*Action item*. Your job with the data below: print everything from the line that holds "### Resets -/" down to the line that holds "refine Goes.ite (K.takeCommand hs fun _ h => K.modifyCommand", ends included, exactly, and nothing else.

[Start of section]

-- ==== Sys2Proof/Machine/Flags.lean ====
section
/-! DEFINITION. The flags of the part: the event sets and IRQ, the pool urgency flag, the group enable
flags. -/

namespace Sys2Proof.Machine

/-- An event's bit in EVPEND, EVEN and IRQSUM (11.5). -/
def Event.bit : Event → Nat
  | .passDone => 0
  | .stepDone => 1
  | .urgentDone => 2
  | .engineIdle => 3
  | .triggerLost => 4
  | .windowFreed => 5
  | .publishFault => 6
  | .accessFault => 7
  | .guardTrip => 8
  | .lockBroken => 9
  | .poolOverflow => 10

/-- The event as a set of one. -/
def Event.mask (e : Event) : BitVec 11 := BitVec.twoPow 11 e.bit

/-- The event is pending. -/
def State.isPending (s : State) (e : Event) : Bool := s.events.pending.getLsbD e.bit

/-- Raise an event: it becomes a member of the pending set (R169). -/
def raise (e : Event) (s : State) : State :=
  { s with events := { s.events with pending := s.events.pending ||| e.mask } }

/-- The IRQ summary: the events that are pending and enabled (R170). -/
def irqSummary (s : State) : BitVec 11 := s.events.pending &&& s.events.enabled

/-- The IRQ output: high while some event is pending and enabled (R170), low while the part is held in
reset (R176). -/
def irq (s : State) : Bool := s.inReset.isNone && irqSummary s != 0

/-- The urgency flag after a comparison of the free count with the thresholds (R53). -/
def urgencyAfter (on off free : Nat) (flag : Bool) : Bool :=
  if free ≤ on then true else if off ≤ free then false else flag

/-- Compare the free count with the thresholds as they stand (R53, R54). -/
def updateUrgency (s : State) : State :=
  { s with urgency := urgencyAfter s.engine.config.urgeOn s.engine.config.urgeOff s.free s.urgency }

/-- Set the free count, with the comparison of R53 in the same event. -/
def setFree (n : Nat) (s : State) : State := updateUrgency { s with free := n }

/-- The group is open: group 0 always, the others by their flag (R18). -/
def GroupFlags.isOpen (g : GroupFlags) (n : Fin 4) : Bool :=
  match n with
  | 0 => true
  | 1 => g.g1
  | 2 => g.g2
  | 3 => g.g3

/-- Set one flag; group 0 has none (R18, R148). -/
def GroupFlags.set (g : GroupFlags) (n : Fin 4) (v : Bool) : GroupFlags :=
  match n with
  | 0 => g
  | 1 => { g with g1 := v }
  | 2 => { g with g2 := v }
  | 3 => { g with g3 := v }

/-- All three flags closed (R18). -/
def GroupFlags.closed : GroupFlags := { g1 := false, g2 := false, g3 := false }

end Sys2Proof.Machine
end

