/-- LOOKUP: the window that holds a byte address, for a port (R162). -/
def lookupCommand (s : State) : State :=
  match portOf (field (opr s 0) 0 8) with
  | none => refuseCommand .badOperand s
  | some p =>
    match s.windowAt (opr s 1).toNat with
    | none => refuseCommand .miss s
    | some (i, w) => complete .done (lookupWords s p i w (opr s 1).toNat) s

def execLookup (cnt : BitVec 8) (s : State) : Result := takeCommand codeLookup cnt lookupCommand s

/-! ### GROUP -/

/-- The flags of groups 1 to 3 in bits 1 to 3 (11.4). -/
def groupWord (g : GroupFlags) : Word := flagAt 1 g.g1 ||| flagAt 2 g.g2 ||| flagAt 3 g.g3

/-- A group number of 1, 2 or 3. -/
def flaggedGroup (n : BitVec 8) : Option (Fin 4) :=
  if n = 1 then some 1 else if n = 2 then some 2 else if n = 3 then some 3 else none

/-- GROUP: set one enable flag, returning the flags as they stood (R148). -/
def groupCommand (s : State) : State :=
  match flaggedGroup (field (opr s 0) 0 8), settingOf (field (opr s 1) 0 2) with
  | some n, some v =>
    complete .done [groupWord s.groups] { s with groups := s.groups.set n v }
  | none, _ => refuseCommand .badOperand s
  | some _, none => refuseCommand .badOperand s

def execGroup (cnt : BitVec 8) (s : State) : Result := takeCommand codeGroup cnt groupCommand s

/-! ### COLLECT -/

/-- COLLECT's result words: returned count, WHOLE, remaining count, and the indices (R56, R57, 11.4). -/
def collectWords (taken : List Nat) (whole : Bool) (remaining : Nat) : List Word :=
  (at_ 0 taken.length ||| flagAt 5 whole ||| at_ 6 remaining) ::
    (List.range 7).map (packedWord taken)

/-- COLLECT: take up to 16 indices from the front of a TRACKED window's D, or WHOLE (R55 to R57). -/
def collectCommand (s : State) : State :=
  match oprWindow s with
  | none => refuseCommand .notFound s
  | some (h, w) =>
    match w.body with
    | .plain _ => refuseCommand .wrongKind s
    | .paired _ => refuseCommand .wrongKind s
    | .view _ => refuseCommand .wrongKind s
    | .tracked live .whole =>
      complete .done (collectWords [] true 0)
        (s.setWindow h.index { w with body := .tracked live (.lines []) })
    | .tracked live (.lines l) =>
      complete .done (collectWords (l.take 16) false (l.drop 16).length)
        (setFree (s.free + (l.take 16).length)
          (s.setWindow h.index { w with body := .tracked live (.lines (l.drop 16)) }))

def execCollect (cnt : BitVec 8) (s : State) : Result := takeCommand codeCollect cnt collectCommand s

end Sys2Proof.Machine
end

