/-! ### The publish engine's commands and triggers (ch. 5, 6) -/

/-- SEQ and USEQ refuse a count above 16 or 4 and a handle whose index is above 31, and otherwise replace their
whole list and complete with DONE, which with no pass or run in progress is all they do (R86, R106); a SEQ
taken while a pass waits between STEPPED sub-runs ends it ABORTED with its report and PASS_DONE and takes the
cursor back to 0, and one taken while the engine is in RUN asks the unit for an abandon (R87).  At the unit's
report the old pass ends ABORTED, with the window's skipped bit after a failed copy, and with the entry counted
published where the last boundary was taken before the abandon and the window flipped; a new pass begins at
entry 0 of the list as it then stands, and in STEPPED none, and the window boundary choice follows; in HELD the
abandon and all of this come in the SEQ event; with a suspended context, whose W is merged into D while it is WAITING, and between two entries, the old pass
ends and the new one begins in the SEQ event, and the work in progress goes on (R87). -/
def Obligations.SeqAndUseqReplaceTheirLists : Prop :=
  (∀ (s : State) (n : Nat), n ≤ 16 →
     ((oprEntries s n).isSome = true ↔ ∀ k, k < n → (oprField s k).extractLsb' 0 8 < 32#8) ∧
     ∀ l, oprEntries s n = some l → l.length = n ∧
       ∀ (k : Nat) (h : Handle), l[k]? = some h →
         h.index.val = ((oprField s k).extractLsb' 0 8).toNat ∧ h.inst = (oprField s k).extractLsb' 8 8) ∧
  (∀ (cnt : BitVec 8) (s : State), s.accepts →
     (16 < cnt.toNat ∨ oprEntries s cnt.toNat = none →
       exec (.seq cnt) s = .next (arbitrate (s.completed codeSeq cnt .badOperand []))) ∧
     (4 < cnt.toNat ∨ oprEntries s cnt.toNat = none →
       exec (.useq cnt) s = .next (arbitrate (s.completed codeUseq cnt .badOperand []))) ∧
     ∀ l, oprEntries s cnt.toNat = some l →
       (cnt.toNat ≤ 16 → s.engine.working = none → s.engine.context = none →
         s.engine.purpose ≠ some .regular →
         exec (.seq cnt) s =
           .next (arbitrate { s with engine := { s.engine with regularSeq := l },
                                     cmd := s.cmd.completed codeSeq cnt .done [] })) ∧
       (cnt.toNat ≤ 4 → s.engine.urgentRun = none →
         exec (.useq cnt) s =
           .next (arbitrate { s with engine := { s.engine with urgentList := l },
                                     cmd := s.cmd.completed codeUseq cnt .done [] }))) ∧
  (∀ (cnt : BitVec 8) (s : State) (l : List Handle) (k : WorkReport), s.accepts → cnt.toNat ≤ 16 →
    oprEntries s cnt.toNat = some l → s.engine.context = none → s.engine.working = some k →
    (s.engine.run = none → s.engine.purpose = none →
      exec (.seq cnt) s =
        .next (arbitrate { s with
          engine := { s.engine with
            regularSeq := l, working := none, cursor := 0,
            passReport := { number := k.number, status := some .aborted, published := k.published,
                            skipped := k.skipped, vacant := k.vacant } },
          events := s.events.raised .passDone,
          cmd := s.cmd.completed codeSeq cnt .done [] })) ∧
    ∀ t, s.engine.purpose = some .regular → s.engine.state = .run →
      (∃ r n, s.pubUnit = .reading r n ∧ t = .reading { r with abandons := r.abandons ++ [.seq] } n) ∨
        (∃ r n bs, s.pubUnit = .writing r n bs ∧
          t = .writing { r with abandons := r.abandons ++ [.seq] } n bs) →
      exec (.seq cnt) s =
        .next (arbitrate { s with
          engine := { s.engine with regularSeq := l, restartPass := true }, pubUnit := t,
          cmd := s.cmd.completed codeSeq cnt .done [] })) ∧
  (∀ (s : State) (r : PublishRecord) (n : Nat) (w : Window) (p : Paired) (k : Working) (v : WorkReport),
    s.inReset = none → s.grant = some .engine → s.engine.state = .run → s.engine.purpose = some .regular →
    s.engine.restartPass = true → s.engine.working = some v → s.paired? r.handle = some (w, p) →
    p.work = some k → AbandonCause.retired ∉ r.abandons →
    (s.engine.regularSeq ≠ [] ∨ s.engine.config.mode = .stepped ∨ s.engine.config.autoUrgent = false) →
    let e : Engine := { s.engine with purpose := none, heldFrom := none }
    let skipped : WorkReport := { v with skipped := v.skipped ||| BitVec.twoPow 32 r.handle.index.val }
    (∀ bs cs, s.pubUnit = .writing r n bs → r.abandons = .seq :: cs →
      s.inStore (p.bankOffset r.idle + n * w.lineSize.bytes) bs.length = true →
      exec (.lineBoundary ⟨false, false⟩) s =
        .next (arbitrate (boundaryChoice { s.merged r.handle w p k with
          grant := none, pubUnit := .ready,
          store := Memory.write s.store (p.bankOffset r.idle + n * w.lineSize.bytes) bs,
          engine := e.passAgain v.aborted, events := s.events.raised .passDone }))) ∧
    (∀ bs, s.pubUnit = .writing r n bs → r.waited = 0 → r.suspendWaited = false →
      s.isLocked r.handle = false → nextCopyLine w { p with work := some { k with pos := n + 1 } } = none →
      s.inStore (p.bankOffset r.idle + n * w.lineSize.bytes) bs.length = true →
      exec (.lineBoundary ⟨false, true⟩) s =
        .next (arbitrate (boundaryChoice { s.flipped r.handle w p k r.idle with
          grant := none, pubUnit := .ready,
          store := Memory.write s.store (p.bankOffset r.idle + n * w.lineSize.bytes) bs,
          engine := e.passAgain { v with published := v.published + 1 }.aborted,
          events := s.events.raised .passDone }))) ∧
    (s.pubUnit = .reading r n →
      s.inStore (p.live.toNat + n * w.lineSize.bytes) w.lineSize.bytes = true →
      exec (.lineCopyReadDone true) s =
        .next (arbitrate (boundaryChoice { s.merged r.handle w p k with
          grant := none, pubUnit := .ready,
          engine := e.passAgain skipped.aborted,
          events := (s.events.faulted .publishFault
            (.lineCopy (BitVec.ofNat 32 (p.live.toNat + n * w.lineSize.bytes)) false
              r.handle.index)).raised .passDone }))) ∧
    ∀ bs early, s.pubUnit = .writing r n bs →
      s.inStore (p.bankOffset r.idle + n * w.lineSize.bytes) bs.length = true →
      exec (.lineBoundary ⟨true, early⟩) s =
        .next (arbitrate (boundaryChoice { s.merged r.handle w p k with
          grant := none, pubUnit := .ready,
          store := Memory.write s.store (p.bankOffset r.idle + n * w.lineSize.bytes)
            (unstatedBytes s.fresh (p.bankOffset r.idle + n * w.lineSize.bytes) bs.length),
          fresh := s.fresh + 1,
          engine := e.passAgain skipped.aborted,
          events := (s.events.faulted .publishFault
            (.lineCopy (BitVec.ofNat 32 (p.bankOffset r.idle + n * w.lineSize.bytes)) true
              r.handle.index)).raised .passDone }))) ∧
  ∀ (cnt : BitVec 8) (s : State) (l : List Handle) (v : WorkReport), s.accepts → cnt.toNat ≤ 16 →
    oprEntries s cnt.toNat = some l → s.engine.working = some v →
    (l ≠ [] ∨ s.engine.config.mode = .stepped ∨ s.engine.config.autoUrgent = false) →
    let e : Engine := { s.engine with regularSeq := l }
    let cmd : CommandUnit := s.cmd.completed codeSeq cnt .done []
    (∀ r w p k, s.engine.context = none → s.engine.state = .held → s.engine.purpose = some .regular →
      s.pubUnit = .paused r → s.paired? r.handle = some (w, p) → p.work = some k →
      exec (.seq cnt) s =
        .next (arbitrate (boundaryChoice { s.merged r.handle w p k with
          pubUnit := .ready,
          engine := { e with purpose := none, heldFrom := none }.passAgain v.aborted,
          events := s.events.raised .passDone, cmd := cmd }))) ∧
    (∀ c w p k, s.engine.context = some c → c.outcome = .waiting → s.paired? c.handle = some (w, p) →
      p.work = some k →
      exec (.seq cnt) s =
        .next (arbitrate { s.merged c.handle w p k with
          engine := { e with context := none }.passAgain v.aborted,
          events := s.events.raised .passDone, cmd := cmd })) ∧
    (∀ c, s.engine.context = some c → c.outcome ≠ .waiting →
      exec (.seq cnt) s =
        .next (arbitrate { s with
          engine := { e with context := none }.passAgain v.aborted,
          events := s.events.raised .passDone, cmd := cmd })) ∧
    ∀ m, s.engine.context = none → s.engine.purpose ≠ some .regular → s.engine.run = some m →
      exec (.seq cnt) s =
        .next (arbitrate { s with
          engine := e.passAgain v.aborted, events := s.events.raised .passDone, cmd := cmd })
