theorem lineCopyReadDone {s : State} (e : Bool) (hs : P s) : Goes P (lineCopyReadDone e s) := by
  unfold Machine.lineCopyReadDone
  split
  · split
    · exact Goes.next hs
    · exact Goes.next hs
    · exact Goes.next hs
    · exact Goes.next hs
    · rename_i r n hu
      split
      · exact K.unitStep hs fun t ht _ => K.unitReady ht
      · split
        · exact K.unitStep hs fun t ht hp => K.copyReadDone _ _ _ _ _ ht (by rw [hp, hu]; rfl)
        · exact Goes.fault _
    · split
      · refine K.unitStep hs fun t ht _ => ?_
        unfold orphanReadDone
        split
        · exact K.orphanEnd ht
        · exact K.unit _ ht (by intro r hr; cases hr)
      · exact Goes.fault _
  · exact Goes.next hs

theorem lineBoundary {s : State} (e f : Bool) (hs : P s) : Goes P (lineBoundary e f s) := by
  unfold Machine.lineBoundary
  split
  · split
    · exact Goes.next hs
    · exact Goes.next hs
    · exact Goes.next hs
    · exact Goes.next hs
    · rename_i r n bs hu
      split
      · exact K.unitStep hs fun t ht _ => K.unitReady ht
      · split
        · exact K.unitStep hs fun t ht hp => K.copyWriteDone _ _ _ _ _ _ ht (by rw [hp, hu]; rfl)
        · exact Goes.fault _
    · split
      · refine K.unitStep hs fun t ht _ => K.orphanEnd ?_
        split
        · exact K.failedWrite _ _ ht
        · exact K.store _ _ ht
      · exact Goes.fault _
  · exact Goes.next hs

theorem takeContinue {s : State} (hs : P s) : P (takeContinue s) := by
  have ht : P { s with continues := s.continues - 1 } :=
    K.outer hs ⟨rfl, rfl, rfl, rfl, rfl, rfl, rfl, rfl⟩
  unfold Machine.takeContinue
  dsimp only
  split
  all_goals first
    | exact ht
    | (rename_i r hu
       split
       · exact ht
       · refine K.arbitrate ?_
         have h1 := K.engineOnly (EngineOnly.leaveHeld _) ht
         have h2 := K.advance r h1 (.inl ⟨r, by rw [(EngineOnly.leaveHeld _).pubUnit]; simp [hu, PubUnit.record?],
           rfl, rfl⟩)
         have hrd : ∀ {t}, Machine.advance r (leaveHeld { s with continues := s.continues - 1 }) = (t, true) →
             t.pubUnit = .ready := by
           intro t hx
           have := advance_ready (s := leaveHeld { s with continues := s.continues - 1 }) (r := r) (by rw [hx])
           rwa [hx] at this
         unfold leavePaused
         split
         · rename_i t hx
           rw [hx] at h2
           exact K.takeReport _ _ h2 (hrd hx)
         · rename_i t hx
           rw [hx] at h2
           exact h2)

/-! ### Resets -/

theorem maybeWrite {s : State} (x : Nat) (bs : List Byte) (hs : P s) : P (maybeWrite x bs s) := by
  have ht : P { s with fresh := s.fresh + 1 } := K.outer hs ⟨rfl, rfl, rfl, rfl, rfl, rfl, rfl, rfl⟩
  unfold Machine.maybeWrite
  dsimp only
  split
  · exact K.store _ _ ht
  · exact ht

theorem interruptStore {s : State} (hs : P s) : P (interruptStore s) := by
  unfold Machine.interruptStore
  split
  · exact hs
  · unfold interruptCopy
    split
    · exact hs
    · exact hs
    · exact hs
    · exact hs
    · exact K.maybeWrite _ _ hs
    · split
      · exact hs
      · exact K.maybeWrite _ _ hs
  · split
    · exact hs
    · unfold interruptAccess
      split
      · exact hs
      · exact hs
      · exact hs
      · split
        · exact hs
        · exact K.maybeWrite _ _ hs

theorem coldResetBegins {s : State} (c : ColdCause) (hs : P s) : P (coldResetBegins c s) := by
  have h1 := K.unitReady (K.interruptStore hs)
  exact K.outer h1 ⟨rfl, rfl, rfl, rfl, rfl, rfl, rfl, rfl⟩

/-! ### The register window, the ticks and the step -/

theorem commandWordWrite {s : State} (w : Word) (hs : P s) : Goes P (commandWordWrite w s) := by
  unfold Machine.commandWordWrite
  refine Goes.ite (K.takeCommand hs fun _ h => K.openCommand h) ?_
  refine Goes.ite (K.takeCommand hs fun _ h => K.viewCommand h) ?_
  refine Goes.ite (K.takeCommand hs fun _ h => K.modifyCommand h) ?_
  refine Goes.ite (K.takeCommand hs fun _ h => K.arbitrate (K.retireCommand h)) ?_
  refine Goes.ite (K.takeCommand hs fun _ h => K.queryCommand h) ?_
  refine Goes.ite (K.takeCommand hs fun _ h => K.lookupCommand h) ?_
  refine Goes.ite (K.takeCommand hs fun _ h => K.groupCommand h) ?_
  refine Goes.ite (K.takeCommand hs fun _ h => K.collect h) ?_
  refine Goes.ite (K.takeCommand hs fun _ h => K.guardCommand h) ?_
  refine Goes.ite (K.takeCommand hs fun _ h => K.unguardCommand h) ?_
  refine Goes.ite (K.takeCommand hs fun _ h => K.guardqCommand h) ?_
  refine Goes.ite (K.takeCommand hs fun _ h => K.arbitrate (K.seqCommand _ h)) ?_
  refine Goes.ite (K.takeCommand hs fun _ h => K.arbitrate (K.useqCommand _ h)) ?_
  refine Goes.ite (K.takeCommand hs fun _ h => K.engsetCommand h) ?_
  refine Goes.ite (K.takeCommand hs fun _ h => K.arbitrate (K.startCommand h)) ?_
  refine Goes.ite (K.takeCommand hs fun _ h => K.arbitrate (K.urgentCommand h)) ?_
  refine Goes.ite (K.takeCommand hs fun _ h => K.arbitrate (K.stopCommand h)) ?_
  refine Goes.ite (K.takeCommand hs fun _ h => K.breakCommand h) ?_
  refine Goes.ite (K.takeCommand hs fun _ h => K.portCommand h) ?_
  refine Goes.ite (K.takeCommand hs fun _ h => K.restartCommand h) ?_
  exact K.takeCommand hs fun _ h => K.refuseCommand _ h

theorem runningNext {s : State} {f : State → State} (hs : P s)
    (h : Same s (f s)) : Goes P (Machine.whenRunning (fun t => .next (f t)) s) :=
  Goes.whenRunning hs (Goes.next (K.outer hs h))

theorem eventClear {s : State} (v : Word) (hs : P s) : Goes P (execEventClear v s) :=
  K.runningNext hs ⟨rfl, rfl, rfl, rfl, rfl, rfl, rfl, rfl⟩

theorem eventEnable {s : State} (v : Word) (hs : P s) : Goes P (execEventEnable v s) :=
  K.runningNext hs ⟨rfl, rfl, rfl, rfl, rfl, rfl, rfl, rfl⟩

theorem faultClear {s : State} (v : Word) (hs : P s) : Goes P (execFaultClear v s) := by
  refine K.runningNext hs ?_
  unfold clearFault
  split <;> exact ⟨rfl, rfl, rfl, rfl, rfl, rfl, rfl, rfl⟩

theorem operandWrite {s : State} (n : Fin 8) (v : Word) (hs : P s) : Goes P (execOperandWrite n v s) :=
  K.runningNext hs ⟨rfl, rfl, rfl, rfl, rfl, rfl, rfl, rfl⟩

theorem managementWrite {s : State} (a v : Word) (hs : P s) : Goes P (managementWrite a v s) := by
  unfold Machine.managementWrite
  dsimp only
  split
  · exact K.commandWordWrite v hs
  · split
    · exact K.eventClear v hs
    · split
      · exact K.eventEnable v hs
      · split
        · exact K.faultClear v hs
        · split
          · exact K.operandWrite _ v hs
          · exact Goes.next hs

[End of section]

*Answer for the task*.
/-! ### Resets -/

theorem maybeWrite {s : State} (x : Nat) (bs : List Byte) (hs : P s) : P (maybeWrite x bs s) := by
  have ht : P { s with fresh := s.fresh + 1 } := K.outer hs ⟨rfl, rfl, rfl, rfl, rfl, rfl, rfl, rfl⟩
  unfold Machine.maybeWrite
  dsimp only
  split
  · exact K.store _ _ ht
  · exact ht

theorem interruptStore {s : State} (hs : P s) : P (interruptStore s) := by
  unfold Machine.interruptStore
  split
  · exact hs
  · unfold interruptCopy
    split
    · exact hs
    · exact hs
    · exact hs
    · exact hs
    · exact K.maybeWrite _ _ hs
    · split
      · exact hs
      · exact K.maybeWrite _ _ hs
  · split
    · exact hs
    · unfold interruptAccess
      split
      · exact hs
      · exact hs
      · exact hs
      · split
        · exact hs
        · exact K.maybeWrite _ _ hs

theorem coldResetBegins {s : State} (c : ColdCause) (hs : P s) : P (coldResetBegins c s) := by
  have h1 := K.unitReady (K.interruptStore hs)
  exact K.outer h1 ⟨rfl, rfl, rfl, rfl, rfl, rfl, rfl, rfl⟩

/-! ### The register window, the ticks and the step -/

theorem commandWordWrite {s : State} (w : Word) (hs : P s) : Goes P (commandWordWrite w s) := by
  unfold Machine.commandWordWrite
  refine Goes.ite (K.takeCommand hs fun _ h => K.openCommand h) ?_
  refine Goes.ite (K.takeCommand hs fun _ h => K.viewCommand h) ?_
  refine Goes.ite (K.takeCommand hs fun _ h => K.modifyCommand h) ?_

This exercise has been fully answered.